• **PROMPT**:
Once the line with "a).trans (ih _)" is found in the data, output it and each following line exactly, up to and including the line with "theorem Device.fc_reports (d", and nothing before or after.

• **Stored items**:
******************************

-- ==== Sys2Proof/Laws/Report.lean ====
section
/-! SUPPORT. What reporting can do: raising a flag, writing a record and sending an interrupt change registers, page headers, the
collector, the ledger, the host links' logs and pending interrupts, and what is sent; nothing else of the device. -/

namespace Sys2Proof.Machine

/-- The second device differs from the first in what reporting touches, and in nothing else. -/
def Device.Reports (d e : Device) : Prop :=
  ∃ regs hdr fc ldg host out, e = { d with regs := regs, hdr := hdr, fc := fc, ldg := ldg, host := host, out := out }

theorem Device.Reports.refl (d : Device) : d.Reports d := ⟨_, _, _, _, _, _, rfl⟩

theorem Device.Reports.trans {a b c : Device} (h : a.Reports b) (k : b.Reports c) : a.Reports c := by
  obtain ⟨_, _, _, _, _, _, rfl⟩ := h
  obtain ⟨_, _, _, _, _, _, rfl⟩ := k
  exact ⟨_, _, _, _, _, _, rfl⟩

/-- A fold of operations that each only report only reports. -/
theorem Device.Reports.foldl {α : Type} (f : Device → α → Device) (h : ∀ (d : Device) (a : α), d.Reports (f d a)) (l : List α) (d : Device) :
    d.Reports (l.foldl f d) := by
  induction l generalizing d with
  | nil => exact .refl d
  | cons a l ih => exact (h d a).trans (ih _)

theorem Device.ldg_reports (d : Device) (x : Ledger) : d.Reports { d with ldg := x } := ⟨_, _, _, _, _, _, rfl⟩
theorem Device.fc_reports (d : Device) (x : Collector) : d.Reports { d with fc := x } := ⟨_, _, _, _, _, _, rfl⟩
theorem Device.host_reports (d : Device) (x : HostPorts) : d.Reports { d with host := x } := ⟨_, _, _, _, _, _, rfl⟩
theorem Device.setReg_reports (d : Device) (f : Field) (v i : Nat) : d.Reports (d.setReg f v i) := ⟨_, _, _, _, _, _, rfl⟩
theorem Device.countSat_reports (d : Device) (f : Field) (i n : Nat) : d.Reports (d.countSat f i n) := d.setReg_reports _ _ _
theorem Device.setPage_reports (d : Device) (p : Page) (i : Nat) (h : PageHdr) : d.Reports (d.setPage p i h) := ⟨_, _, _, _, _, _, rfl⟩
theorem Device.send_reports (d : Device) (m : Out) : d.Reports (d.send m) := ⟨_, _, _, _, _, _, rfl⟩
theorem Device.setHostLink_reports (d : Device) (p l : Nat) (h : HostLink) : d.Reports (d.setHostLink p l h) := ⟨_, _, _, _, _, _, rfl⟩
theorem Device.setErrBit_reports (d : Device) (p : Page) (i bit : Nat) : d.Reports (d.setErrBit p i bit) := d.setPage_reports _ _ _

theorem Device.setEvtBit_reports (d : Device) (p : Page) (i bit : Nat) : d.Reports (d.setEvtBit p i bit) := by
  unfold Device.setEvtBit; dsimp only; split
  · exact d.setPage_reports _ _ _
  · exact .refl d

theorem Device.msix_reports (d : Device) (p l v : Nat) : d.Reports (d.msix p l v) := by
  unfold Device.msix; dsimp only; split
  · exact d.send_reports _
  · split
    · exact .refl d
    · exact d.setHostLink_reports _ _ _

theorem Device.eventIrq_reports (d : Device) : d.Reports d.eventIrq := by
  unfold Device.eventIrq
  refine Device.Reports.foldl _ ?_ _ d
  intro e k; dsimp only; split
  · exact e.msix_reports _ _ _
  · exact .refl e

theorem Device.evt_reports (d : Device) (f : Flag) (i : Nat) : d.Reports (d.evt f i) := by
  unfold Device.evt; dsimp only; split
  · exact (d.setEvtBit_reports _ _ _).trans (Device.eventIrq_reports _)
  · exact d.setEvtBit_reports _ _ _

theorem Device.eventLog_reports (d : Device) (r : Record) : d.Reports (d.eventLog r) := by
  unfold Device.eventLog; split
  · exact .refl d
  · refine Device.Reports.foldl _ ?_ _ d
    intro e i; dsimp only; split
    · exact .refl e
    · split
      · exact (e.host_reports _).trans (Device.msix_reports _ _ _ _)
      · exact e.host_reports _

theorem Device.putRecord_reports (d : Device) (r : Record) (held : Bool) : d.Reports (d.putRecord r held) := by
  unfold Device.putRecord; dsimp only
  by_cases h1 : (!d.ledgerOpen) = true
  · rw [if_pos h1]; exact (d.ldg_reports _).trans (Device.eventLog_reports _ _)
  · rw [if_neg h1]
    by_cases h2 : d.hasEntry held = true
    · rw [if_pos h2]; exact (d.ldg_reports _).trans (Device.eventLog_reports _ _)
    · rw [if_neg h2]
      have g : d.Reports { (d.countSat LEDGER.RECORDS_LOST.COUNT).setEvtBit .ledger 0 4 with
          ldg := { ((d.countSat LEDGER.RECORDS_LOST.COUNT).setEvtBit .ledger 0 4).ldg with lostMark := true } } :=
        ((d.countSat_reports _ _ _).trans (Device.setEvtBit_reports _ _ _ _)).trans (Device.ldg_reports _ _)
      split
      · exact g.trans (Device.eventIrq_reports _)
      · exact g

theorem Device.closeCoalesce_reports (d : Device) (e : Coalesce) : d.Reports (d.closeCoalesce e) := by
  unfold Device.closeCoalesce; split
  · exact .refl d
  · exact d.putRecord_reports _ _

/-- Writing a record only reports. -/
theorem Device.record_reports (d : Device) (r : Record) (ident : List Nat) : d.Reports (d.record r ident) := by
  unfold Device.record
  by_cases h : r.alone = true
  · rw [if_pos h]; exact d.putRecord_reports _ _
  · rw [if_neg h]; dsimp only; split
    · exact d.ldg_reports _
    · have p := d.putRecord_reports r false
      generalize d.putRecord r false = e at p ⊢
      split
      · exact p
      · split
        · exact p.trans (e.ldg_reports _)
        · split
          · exact p
          · exact p.trans ((e.ldg_reports _).trans (Device.closeCoalesce_reports _ _))

theorem Device.raiseFatal_reports (d : Device) (s : Nat) (escalated : Bool) : d.Reports (d.raiseFatal s escalated) :=
  ⟨_, _, _, _, _, _, rfl⟩

theorem Device.newFault_reports (d : Device) (p : Page) (i bit : Nat) (c : FaultClass) (a b : Bool) : d.Reports (d.newFault p i bit c a b) := by
  unfold Device.newFault
  cases c with
  | none => exact .refl d
  | ce =>
    dsimp only; split
    · exact (d.countSat_reports _ _ _).trans (Device.eventIrq_reports _)
    · exact d.countSat_reports _ _ _
  | uc =>
    have g : ∀ x : Device, d.Reports x → d.Reports (if !b && x.flagReg FC.FC_CTL.IRQ_UC then x.eventIrq else x) := by
      intro x hx; split
      · exact hx.trans x.eventIrq_reports
      · exact hx
    dsimp only
    refine g _ ?_
    split
    · exact d.countSat_reports _ _ _
    · exact (d.countSat_reports _ _ _).trans (Device.fc_reports _ _)
  | ft => exact d.raiseFatal_reports _ _

/-- Raising an error flag only reports. -/
theorem Device.raise_reports (d : Device) (f : Flag) (i : Nat) (info ident : List Nat) (noted : Bool) :
    d.Reports (d.raise f i info ident noted) := by
  unfold Device.raise; dsimp only
  have a := d.setErrBit_reports f.page i f.bit
  generalize d.setErrBit f.page i f.bit = e at a ⊢
  have n : ∀ x : Device, d.Reports x → d.Reports (if (d.page f.page i).err.getLsbD f.bit && flagClass d.fc.testCls f.page f.bit == .ft then x else
      x.newFault f.page i f.bit (flagClass d.fc.testCls f.page f.bit) (d.sourceHas (sourceByte f.page i f.bit) .ce)
        (d.sourceHas (sourceByte f.page i f.bit) .uc)) := by
    intro x hx; split
    · exact hx
    · exact hx.trans (x.newFault_reports _ _ _ _ _ _)
  refine n _ ?_
  split
  · split
    · exact a.trans (Device.record_reports _ _ _)
    · exact a
  · exact a.trans (Device.record_reports _ _ _)

/-- What only reports keeps memory, the channels, the tiers, the directory, the twin's state, the links and the power state. -/
theorem Device.Reports.keeps {d e : Device} (h : d.Reports e) :
    e.mem = d.mem ∧ e.chans = d.chans ∧ e.tier = d.tier ∧ e.coh = d.coh ∧ e.twin = d.twin ∧ e.links = d.links ∧ e.power = d.power ∧
      e.sec = d.sec ∧ e.regions = d.regions ∧ e.batch = d.batch ∧ e.fail = d.fail ∧ e.eng = d.eng ∧ e.site = d.site ∧ e.qos = d.qos ∧
      e.integ = d.integ ∧ e.time = d.time := by
  obtain ⟨_, _, _, _, _, _, rfl⟩ := h
  exact ⟨rfl, rfl, rfl, rfl, rfl, rfl, rfl, rfl, rfl, rfl, rfl, rfl, rfl, rfl, rfl, rfl⟩

end Sys2Proof.Machine
end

******************************

• **ANSWER SECTION**:
  | cons a l ih => exact (h d a).trans (ih _)

theorem Device.ldg_reports (d : Device) (x : Ledger) : d.Reports { d with ldg := x } := ⟨_, _, _, _, _, _, rfl⟩
theorem Device.fc_reports (d : Device) (x : Collector) : d.Reports { d with fc := x } := ⟨_, _, _, _, _, _, rfl⟩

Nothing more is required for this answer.